» ASSIGNED TASK
All that is wanted is a word-for-word copy of the data from its first line to the line containing "theorem modFus_keeps (f", both included.

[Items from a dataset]

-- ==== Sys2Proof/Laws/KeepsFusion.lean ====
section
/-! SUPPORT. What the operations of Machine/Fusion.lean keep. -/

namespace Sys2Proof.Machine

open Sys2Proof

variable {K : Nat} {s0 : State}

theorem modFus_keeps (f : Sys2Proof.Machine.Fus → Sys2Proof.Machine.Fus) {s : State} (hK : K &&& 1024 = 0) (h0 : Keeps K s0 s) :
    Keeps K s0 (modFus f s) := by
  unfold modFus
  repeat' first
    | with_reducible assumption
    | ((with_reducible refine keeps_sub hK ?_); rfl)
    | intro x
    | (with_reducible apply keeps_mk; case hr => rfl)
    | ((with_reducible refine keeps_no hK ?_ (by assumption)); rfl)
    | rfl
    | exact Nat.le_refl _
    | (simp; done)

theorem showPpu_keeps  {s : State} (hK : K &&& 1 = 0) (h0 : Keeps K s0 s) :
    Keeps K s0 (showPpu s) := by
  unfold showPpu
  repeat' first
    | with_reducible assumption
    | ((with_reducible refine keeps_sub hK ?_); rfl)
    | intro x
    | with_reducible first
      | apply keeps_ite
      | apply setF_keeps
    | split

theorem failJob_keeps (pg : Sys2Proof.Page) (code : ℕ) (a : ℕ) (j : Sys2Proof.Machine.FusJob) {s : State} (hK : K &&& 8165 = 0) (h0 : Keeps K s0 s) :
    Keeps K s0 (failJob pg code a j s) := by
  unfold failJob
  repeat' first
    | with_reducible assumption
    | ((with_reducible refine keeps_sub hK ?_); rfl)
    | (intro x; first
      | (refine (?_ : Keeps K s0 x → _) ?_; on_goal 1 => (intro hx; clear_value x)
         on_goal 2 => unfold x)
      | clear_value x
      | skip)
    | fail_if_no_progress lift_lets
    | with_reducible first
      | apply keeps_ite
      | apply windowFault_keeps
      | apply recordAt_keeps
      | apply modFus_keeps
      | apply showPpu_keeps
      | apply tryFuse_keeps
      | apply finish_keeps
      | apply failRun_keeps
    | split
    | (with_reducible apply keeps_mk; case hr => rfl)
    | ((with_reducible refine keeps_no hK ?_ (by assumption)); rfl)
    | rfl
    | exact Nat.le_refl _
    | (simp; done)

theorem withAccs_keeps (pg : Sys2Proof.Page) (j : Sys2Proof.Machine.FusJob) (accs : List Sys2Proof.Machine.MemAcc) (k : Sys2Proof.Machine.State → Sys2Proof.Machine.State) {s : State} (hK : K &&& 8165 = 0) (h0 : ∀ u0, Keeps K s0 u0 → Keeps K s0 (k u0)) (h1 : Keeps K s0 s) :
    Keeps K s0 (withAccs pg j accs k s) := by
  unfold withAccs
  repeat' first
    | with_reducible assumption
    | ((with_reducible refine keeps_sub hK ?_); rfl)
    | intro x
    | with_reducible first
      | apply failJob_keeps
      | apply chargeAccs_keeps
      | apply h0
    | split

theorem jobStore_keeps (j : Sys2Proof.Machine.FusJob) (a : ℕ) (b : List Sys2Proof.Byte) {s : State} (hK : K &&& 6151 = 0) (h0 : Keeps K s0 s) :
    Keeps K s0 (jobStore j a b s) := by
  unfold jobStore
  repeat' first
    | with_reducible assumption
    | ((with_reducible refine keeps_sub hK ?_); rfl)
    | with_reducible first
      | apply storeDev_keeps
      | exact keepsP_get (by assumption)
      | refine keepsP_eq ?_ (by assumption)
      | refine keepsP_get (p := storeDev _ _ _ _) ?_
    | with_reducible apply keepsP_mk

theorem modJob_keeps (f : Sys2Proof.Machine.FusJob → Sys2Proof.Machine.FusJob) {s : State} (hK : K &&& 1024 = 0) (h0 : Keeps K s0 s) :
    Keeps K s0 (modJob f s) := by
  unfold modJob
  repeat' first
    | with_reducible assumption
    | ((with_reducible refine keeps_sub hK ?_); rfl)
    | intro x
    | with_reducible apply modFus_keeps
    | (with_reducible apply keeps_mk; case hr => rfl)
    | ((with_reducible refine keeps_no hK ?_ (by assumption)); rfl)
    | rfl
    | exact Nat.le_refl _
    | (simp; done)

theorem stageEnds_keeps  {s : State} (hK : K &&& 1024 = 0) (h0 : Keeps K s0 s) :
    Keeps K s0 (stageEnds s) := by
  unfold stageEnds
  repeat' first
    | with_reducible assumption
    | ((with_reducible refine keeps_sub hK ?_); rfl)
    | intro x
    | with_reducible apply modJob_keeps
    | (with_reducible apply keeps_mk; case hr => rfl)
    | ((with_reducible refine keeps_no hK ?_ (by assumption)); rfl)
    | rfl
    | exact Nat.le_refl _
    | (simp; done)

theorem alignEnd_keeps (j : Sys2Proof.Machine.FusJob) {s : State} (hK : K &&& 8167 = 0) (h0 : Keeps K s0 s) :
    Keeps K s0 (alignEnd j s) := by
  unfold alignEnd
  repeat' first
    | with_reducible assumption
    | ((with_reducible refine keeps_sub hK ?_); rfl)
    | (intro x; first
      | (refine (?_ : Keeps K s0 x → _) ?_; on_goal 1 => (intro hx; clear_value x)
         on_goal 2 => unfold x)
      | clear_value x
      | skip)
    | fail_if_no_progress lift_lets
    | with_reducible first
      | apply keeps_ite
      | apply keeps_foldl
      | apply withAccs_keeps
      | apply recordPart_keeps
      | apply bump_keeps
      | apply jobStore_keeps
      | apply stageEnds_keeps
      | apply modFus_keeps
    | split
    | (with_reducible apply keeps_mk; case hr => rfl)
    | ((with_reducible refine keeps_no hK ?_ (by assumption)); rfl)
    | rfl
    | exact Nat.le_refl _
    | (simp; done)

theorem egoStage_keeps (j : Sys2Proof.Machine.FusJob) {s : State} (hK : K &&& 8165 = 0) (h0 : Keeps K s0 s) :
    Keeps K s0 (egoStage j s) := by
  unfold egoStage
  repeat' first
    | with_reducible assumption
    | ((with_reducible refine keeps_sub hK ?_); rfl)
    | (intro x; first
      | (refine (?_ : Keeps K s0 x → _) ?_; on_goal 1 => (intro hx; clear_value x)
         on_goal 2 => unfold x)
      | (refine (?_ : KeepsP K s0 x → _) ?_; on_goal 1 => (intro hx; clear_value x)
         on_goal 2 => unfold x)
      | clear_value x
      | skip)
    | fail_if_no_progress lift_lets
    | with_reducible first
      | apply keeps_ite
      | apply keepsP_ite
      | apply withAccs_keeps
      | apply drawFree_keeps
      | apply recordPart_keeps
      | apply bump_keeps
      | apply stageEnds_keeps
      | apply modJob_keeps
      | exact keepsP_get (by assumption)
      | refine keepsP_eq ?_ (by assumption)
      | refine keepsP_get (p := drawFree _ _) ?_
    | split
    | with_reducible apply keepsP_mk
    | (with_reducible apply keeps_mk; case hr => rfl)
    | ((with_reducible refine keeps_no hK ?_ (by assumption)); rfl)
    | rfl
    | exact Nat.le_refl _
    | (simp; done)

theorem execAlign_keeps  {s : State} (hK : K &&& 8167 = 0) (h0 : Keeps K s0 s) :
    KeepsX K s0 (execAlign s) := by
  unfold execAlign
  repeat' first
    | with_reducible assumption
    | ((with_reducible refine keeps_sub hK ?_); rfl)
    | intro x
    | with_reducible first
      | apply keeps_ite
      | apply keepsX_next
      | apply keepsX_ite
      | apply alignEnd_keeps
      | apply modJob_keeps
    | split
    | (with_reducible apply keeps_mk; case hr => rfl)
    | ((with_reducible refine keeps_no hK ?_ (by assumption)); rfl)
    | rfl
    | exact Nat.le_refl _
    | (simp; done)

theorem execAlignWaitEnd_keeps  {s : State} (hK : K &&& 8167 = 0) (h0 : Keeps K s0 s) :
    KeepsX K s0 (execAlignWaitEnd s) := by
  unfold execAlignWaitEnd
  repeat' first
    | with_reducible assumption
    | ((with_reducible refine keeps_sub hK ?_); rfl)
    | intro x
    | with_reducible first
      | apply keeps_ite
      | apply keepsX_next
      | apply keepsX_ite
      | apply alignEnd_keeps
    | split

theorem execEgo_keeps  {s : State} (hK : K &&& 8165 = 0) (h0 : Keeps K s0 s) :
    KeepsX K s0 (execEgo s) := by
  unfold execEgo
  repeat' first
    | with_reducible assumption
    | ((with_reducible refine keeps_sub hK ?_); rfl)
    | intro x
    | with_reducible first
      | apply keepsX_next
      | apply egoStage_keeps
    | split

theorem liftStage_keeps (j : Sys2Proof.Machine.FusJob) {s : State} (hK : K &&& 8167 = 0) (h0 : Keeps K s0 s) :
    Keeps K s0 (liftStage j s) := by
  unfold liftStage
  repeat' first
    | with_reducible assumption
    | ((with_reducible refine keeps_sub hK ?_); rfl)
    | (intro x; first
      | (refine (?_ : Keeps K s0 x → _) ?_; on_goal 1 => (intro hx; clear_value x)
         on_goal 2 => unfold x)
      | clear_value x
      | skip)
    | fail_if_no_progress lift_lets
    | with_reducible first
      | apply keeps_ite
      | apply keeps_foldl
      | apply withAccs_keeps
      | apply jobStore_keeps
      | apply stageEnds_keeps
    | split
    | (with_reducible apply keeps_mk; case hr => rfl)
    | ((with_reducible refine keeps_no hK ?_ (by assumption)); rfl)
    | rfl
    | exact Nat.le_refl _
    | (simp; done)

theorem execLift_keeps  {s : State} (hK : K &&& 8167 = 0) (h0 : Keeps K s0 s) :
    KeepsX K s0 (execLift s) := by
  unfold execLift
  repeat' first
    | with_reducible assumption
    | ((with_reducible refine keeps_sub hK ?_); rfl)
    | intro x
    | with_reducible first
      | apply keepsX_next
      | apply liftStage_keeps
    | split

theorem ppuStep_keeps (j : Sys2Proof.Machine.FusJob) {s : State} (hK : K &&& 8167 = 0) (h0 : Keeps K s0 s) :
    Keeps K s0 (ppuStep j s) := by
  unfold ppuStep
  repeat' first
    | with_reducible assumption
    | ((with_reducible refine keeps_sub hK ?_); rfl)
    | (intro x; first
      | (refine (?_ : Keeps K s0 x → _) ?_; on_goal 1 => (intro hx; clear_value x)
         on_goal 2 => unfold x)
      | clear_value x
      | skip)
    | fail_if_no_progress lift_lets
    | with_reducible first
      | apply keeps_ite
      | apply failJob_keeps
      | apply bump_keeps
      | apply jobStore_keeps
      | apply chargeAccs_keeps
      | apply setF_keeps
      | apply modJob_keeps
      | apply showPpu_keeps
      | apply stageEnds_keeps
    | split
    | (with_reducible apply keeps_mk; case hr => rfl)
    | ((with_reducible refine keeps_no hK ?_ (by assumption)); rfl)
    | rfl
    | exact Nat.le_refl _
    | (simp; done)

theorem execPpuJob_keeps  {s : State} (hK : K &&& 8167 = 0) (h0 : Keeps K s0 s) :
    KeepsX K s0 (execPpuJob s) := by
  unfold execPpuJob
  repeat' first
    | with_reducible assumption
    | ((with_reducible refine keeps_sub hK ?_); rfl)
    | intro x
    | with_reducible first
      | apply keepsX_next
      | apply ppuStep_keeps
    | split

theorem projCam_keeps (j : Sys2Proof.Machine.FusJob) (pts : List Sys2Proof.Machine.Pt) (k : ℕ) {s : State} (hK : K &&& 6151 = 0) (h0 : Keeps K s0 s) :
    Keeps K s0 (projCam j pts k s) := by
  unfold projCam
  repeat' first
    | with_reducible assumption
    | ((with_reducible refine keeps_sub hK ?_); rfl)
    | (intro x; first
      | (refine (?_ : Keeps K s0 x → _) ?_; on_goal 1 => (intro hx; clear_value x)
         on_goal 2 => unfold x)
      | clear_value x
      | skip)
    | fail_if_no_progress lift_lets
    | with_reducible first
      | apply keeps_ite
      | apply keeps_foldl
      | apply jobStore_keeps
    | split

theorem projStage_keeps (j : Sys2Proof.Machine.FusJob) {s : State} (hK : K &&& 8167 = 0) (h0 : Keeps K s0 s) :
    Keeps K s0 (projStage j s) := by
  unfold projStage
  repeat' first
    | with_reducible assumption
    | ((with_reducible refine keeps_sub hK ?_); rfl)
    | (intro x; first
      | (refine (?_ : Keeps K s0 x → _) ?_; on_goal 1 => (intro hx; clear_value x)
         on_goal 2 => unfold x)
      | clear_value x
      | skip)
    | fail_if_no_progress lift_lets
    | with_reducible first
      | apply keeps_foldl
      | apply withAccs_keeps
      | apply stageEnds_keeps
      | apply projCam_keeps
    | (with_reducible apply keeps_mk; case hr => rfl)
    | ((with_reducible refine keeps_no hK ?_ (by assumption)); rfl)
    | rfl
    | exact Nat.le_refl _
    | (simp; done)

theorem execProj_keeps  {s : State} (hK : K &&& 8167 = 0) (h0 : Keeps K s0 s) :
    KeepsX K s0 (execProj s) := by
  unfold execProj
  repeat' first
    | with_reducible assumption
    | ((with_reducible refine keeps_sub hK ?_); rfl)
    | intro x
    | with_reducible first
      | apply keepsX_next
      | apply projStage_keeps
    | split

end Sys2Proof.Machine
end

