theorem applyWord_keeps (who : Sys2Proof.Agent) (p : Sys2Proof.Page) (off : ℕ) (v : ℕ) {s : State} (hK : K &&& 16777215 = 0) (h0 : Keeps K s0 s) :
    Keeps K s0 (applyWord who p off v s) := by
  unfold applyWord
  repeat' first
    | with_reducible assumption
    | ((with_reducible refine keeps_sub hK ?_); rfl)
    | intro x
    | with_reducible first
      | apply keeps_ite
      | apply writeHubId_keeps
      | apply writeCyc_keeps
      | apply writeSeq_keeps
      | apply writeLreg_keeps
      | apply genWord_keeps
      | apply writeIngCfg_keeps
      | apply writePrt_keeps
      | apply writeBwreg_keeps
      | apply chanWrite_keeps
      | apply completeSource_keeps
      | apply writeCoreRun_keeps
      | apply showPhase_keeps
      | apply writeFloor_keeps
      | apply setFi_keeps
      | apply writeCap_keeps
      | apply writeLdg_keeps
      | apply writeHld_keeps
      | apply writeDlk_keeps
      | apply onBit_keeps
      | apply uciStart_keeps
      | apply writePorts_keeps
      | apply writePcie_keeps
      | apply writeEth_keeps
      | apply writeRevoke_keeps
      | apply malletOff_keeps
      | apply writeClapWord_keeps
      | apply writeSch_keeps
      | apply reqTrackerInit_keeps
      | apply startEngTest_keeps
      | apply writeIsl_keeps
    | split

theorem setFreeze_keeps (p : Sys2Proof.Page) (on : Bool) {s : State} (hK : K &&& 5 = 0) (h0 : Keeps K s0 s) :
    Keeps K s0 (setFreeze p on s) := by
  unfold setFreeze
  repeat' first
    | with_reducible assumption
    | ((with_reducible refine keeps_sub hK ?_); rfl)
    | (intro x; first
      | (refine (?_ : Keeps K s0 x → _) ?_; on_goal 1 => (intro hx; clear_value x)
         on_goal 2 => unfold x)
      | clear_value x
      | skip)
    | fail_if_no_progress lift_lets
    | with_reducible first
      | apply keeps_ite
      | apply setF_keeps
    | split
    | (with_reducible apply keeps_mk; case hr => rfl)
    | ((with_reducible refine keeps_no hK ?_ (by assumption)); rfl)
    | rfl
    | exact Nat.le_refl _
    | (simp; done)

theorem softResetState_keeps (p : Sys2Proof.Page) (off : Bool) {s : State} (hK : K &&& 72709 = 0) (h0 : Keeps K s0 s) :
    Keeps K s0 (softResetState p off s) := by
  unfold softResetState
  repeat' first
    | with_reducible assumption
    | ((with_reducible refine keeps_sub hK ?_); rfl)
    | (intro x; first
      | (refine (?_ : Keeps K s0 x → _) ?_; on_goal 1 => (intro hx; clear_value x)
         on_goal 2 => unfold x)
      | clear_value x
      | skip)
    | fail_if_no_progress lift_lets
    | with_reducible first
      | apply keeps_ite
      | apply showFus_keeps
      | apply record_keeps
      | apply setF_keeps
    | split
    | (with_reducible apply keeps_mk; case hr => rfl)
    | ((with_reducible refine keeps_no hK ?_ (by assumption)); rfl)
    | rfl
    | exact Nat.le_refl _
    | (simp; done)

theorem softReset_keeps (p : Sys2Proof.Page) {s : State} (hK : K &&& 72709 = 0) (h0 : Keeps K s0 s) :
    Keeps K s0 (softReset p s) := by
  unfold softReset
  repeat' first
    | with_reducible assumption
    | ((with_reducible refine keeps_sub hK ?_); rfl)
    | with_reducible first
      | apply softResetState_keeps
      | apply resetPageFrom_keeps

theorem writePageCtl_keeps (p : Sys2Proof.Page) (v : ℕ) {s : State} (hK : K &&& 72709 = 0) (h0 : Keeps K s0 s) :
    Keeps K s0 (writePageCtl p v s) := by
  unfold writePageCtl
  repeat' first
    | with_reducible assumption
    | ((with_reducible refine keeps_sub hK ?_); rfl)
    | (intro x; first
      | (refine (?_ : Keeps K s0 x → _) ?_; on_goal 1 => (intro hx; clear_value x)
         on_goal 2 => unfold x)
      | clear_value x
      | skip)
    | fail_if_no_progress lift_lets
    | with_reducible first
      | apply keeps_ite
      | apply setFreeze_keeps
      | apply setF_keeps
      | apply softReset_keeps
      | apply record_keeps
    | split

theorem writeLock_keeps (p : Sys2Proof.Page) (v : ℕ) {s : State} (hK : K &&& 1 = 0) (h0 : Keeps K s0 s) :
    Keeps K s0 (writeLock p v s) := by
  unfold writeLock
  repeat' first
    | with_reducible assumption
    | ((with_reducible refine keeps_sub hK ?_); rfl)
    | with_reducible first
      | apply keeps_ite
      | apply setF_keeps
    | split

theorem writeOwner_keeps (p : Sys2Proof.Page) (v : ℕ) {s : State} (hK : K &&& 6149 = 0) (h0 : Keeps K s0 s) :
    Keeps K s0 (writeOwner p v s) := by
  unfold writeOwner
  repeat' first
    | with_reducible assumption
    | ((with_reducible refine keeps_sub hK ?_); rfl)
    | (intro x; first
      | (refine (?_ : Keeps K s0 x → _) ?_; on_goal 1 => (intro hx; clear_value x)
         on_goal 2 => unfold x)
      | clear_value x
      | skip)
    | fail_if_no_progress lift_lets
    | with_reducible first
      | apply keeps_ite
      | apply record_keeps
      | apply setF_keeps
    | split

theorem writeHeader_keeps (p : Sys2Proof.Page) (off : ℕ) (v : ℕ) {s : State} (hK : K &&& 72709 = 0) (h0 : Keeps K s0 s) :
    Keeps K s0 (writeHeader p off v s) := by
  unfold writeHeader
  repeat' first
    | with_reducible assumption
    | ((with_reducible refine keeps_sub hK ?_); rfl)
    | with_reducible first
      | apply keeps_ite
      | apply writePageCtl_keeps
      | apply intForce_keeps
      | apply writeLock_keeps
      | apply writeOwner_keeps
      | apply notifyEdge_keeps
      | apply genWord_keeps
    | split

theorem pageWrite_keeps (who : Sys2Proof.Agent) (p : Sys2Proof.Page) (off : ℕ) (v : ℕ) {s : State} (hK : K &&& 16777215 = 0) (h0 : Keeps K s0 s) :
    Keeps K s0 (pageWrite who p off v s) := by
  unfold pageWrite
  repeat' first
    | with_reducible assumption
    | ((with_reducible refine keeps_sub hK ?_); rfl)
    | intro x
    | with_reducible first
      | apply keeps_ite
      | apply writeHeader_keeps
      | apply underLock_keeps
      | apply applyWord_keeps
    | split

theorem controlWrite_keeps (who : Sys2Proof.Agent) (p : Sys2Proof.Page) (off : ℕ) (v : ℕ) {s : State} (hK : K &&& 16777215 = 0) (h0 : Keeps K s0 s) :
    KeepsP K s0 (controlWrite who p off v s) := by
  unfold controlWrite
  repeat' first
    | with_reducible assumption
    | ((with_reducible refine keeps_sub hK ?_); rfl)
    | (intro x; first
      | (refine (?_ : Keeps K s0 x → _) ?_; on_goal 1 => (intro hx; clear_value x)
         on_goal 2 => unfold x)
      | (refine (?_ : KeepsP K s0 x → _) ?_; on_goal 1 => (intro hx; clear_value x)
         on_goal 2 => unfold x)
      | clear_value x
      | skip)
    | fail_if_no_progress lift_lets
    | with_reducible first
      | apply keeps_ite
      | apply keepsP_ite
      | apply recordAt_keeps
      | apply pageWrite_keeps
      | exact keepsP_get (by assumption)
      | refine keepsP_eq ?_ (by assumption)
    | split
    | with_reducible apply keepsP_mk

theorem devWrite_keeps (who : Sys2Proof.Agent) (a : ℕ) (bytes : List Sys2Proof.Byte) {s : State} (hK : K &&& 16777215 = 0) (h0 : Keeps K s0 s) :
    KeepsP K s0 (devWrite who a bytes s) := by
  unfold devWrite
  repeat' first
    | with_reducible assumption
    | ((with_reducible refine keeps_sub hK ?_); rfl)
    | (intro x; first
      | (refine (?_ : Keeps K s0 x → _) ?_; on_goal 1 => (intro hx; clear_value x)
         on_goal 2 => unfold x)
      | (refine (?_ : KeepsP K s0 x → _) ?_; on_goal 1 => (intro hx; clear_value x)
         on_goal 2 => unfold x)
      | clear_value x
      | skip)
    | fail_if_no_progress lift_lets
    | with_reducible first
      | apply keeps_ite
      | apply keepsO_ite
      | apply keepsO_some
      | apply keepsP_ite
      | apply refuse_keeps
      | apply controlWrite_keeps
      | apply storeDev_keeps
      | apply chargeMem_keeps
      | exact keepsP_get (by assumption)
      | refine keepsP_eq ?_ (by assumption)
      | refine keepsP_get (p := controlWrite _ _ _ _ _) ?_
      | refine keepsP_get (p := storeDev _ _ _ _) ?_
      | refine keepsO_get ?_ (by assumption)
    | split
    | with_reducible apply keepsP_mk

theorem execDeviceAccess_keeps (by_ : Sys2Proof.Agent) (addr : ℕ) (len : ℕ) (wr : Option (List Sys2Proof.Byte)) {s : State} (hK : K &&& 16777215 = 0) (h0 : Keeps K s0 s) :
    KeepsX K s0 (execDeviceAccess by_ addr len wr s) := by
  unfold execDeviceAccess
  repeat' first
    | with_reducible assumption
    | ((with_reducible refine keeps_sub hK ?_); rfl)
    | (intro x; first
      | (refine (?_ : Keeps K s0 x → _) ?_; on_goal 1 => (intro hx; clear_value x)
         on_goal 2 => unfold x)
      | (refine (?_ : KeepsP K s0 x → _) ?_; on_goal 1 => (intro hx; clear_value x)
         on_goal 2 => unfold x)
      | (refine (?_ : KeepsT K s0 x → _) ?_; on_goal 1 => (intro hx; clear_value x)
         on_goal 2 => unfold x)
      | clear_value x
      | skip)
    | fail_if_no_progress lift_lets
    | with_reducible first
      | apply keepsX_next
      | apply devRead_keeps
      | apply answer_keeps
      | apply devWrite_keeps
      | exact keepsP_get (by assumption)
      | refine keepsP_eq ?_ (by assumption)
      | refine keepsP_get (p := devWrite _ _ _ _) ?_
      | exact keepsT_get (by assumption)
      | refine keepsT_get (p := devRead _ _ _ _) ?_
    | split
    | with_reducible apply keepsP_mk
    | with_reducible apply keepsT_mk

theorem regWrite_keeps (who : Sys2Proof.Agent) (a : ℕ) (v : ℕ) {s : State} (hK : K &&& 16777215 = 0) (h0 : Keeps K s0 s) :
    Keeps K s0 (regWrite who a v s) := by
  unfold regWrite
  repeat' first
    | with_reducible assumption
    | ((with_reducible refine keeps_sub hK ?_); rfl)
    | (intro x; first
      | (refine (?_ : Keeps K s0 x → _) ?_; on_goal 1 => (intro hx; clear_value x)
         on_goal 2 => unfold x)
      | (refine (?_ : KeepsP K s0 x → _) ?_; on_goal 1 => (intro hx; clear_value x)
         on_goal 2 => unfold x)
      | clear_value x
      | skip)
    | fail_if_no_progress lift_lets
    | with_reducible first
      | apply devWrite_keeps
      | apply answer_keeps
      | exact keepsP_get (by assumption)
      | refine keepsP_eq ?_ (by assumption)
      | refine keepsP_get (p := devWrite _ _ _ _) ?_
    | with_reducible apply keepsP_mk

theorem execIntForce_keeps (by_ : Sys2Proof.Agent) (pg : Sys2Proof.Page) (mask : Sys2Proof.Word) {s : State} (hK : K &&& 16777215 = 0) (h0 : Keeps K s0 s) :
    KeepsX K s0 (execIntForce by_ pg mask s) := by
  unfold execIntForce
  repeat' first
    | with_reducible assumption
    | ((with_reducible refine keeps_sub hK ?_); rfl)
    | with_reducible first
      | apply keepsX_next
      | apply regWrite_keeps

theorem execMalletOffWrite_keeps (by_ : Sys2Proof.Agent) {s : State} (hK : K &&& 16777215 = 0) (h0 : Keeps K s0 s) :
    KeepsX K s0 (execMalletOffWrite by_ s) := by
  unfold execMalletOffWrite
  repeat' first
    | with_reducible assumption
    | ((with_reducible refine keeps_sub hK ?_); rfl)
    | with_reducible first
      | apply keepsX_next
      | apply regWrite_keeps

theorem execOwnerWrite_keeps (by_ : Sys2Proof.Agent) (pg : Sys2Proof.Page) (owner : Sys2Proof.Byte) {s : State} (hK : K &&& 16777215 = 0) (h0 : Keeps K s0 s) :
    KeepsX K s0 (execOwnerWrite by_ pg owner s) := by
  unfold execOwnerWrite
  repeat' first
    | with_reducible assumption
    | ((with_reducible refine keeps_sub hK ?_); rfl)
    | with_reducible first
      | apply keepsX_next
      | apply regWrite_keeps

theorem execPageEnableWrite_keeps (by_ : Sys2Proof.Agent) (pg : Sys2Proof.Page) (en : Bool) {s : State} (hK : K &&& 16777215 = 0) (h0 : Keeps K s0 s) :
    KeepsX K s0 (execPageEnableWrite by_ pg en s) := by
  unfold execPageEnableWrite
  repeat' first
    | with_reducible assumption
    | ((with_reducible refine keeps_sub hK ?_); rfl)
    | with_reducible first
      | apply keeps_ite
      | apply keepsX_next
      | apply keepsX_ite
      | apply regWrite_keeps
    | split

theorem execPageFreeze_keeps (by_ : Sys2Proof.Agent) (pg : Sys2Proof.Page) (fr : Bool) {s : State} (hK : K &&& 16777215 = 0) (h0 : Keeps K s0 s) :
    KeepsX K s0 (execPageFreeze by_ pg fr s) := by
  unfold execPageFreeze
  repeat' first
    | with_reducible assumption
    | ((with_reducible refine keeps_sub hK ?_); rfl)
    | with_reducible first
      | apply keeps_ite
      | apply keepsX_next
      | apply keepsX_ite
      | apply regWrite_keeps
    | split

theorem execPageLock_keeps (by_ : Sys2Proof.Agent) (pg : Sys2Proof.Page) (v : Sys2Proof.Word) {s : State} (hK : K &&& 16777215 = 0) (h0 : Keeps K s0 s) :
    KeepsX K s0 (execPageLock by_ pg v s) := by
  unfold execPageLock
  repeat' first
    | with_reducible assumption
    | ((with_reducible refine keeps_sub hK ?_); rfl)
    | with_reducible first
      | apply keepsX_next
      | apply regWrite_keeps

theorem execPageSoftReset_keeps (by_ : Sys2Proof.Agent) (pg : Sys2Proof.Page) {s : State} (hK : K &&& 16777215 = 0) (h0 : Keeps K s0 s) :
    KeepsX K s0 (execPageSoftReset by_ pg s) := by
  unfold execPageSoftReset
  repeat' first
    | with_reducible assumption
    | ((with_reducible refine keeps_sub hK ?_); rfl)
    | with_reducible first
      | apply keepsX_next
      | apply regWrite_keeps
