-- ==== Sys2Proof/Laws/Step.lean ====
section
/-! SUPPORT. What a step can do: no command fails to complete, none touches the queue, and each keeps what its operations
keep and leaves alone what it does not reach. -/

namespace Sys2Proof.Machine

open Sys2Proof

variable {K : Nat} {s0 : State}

» WRITTEN SOLUTION
-- ==== Sys2Proof/Laws/KeepsFusion.lean ====
section
/-! SUPPORT. What the operations of Machine/Fusion.lean keep. -/

namespace Sys2Proof.Machine

open Sys2Proof

variable {K : Nat} {s0 : State}

theorem modFus_keeps (f : Sys2Proof.Machine.Fus → Sys2Proof.Machine.Fus) {s : State} (hK : K &&& 1024 = 0) (h0 : Keeps K s0 s) :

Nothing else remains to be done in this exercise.